(Dataset entries)
····················
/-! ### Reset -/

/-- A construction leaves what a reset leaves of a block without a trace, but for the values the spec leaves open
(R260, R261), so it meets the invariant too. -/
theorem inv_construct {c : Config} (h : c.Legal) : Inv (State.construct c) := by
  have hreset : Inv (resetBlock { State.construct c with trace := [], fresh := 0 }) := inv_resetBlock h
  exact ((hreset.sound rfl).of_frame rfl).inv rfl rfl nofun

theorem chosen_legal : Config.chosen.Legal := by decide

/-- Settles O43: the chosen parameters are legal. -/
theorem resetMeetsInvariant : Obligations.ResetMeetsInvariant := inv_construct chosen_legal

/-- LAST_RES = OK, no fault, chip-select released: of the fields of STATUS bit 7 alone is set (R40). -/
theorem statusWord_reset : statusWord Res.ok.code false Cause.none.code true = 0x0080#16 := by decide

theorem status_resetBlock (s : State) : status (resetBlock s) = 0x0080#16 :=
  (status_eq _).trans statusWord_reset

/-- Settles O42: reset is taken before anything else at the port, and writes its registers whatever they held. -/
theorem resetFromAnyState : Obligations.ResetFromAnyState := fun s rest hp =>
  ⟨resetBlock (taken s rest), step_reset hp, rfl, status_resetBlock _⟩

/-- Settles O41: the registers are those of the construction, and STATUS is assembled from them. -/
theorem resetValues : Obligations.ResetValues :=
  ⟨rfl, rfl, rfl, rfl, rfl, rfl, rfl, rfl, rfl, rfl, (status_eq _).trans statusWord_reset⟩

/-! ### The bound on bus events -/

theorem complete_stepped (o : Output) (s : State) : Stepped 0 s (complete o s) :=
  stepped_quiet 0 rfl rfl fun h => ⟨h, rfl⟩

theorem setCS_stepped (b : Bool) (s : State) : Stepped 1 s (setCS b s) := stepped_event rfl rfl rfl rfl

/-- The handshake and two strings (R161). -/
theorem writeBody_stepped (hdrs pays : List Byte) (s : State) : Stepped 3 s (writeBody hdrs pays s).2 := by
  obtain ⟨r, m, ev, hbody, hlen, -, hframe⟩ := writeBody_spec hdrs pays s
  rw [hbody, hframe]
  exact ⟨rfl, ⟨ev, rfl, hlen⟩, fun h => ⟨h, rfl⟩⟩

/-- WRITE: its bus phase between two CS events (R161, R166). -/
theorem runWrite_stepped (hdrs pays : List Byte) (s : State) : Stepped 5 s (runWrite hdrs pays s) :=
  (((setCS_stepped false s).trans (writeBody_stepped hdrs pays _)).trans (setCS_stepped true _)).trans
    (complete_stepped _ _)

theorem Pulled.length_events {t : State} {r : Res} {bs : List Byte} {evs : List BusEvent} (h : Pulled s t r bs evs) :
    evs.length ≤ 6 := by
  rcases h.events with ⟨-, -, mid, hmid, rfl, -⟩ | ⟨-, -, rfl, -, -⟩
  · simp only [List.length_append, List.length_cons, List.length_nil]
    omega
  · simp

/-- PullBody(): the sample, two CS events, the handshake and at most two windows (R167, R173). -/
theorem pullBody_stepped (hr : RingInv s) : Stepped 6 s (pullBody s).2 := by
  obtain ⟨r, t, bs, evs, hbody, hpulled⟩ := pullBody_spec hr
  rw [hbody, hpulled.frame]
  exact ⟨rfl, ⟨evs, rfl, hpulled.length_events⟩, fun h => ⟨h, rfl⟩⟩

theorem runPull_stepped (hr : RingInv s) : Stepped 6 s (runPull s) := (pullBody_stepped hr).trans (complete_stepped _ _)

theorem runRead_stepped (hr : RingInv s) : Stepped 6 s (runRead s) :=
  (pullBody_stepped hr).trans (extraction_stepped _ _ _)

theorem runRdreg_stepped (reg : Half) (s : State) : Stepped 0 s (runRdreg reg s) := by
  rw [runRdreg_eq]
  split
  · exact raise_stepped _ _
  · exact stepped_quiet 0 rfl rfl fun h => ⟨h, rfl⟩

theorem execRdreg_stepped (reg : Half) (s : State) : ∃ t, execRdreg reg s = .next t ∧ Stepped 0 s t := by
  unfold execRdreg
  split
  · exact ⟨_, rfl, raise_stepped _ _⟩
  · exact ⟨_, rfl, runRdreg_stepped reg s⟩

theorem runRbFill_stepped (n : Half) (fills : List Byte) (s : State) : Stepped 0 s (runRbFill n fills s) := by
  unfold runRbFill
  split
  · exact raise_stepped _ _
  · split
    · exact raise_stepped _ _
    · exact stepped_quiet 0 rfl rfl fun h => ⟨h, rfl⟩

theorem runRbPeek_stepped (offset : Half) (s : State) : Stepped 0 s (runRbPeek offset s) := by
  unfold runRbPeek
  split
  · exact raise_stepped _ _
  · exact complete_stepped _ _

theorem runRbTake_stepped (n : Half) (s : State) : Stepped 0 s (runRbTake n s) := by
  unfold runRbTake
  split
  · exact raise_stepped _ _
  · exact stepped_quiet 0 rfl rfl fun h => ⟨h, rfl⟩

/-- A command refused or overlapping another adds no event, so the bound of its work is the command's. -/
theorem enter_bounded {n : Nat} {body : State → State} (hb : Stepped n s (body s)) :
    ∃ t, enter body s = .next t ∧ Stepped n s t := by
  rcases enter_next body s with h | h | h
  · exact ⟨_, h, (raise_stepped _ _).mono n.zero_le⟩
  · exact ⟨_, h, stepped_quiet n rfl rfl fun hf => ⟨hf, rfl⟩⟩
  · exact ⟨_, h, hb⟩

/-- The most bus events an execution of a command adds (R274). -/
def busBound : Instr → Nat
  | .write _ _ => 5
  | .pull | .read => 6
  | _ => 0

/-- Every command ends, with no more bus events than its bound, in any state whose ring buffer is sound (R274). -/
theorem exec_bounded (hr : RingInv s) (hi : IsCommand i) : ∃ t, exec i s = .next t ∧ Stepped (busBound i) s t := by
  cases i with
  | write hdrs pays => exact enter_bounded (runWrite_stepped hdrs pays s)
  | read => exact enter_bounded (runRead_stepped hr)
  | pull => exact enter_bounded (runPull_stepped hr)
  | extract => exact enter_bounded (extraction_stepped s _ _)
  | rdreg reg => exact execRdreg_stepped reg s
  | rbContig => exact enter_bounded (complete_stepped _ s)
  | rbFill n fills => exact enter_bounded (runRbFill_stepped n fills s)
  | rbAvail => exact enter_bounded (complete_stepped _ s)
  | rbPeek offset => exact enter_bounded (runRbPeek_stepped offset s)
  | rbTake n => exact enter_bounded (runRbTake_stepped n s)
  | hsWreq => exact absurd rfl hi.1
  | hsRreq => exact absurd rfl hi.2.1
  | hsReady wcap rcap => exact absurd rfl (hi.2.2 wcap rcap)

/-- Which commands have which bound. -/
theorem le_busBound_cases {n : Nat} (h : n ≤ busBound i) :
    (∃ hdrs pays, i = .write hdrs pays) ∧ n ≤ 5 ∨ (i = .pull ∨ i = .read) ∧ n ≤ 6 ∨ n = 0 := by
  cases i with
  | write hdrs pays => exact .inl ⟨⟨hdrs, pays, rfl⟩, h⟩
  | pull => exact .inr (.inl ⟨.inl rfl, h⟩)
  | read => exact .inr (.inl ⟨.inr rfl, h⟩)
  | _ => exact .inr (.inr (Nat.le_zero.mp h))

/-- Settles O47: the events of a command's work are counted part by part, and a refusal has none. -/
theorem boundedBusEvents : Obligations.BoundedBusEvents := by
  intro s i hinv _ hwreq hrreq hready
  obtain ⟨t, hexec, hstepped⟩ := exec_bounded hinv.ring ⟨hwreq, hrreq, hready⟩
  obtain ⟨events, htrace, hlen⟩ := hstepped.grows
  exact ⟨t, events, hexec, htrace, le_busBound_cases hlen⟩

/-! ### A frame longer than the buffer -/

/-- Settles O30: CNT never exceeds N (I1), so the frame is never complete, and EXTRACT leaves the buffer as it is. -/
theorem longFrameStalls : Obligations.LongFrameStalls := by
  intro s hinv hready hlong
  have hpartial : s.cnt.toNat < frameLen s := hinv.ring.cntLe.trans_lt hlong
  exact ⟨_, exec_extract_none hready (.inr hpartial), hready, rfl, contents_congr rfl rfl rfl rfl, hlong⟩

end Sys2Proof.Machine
····················
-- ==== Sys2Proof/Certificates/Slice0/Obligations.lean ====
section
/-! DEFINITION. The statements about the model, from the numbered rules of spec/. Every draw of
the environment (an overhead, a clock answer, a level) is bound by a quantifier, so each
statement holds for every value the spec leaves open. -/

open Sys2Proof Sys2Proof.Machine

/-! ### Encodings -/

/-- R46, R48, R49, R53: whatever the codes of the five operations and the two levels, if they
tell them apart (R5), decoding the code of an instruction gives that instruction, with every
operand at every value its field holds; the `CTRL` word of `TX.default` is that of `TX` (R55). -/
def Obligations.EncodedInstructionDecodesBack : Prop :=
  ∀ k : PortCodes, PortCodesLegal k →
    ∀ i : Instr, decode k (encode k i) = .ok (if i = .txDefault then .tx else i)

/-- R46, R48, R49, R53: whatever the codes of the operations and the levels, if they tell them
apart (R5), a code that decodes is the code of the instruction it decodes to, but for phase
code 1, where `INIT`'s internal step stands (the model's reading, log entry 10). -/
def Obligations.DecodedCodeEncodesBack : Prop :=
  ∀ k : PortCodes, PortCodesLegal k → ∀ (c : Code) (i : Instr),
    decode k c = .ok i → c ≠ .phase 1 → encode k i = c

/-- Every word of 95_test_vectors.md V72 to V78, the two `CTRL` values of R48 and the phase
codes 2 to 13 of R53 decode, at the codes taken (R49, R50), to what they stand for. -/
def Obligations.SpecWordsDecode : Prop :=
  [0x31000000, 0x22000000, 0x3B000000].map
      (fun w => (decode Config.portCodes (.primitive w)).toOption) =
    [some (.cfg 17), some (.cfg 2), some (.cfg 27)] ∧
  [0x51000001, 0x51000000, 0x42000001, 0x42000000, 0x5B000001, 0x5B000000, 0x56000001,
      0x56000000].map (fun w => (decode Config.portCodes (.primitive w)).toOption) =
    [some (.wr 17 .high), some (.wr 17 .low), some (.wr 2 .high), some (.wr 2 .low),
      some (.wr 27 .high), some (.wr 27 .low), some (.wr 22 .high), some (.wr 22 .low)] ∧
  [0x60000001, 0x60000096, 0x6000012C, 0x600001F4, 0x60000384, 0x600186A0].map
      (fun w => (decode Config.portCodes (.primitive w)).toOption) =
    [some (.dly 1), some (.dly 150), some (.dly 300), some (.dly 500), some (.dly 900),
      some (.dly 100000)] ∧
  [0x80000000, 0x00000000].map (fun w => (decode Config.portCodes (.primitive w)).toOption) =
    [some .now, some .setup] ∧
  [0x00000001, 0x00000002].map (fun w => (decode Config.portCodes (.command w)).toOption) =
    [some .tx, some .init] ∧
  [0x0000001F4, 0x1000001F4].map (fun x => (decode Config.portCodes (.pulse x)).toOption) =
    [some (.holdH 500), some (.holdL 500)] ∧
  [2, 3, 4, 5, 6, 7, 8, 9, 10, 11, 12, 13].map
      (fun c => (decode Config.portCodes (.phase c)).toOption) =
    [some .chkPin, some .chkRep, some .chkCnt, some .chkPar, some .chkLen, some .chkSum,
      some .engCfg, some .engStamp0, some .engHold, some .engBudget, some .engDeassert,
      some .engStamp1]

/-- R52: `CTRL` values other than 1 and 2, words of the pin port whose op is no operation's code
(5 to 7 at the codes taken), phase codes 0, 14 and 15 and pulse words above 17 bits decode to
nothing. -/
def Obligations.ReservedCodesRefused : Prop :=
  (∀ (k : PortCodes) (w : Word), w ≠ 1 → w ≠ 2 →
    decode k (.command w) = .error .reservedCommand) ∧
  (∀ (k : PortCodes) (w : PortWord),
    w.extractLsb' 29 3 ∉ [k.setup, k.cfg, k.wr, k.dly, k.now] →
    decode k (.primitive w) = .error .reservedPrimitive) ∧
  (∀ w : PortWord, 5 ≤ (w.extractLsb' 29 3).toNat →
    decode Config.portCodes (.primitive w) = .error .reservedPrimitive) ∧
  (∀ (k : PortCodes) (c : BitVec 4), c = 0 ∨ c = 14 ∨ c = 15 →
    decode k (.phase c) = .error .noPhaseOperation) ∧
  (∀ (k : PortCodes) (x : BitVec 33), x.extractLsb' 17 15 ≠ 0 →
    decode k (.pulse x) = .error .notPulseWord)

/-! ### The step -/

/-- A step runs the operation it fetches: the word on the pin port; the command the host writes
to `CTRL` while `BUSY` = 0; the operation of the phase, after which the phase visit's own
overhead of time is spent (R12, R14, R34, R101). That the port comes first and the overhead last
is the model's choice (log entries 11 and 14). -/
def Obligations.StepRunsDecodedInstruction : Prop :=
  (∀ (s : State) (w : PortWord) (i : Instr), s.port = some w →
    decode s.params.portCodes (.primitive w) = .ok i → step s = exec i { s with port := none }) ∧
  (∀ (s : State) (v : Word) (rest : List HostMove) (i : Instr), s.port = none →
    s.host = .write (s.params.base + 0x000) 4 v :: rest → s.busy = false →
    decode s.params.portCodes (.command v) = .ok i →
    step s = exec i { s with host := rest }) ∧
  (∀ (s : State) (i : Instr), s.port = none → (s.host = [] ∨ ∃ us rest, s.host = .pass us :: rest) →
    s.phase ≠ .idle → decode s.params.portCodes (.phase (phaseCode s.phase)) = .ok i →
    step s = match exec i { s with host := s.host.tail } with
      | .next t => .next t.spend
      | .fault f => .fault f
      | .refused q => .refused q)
····················
The range runs from the line above containing "(∀ w : PortWord, 5" to the line containing "(∀ (s : State) (v", inclusive. Restate those lines word for word and no others.

  (∀ w : PortWord, 5 ≤ (w.extractLsb' 29 3).toNat →
    decode Config.portCodes (.primitive w) = .error .reservedPrimitive) ∧
  (∀ (k : PortCodes) (c : BitVec 4), c = 0 ∨ c = 14 ∨ c = 15 →
    decode k (.phase c) = .error .noPhaseOperation) ∧
  (∀ (k : PortCodes) (x : BitVec 33), x.extractLsb' 17 15 ≠ 0 →
    decode k (.pulse x) = .error .notPulseWord)

/-! ### The step -/

/-- A step runs the operation it fetches: the word on the pin port; the command the host writes
to `CTRL` while `BUSY` = 0; the operation of the phase, after which the phase visit's own
overhead of time is spent (R12, R14, R34, R101). That the port comes first and the overhead last
is the model's choice (log entries 11 and 14). -/
def Obligations.StepRunsDecodedInstruction : Prop :=
  (∀ (s : State) (w : PortWord) (i : Instr), s.port = some w →
    decode s.params.portCodes (.primitive w) = .ok i → step s = exec i { s with port := none }) ∧
  (∀ (s : State) (v : Word) (rest : List HostMove) (i : Instr), s.port = none →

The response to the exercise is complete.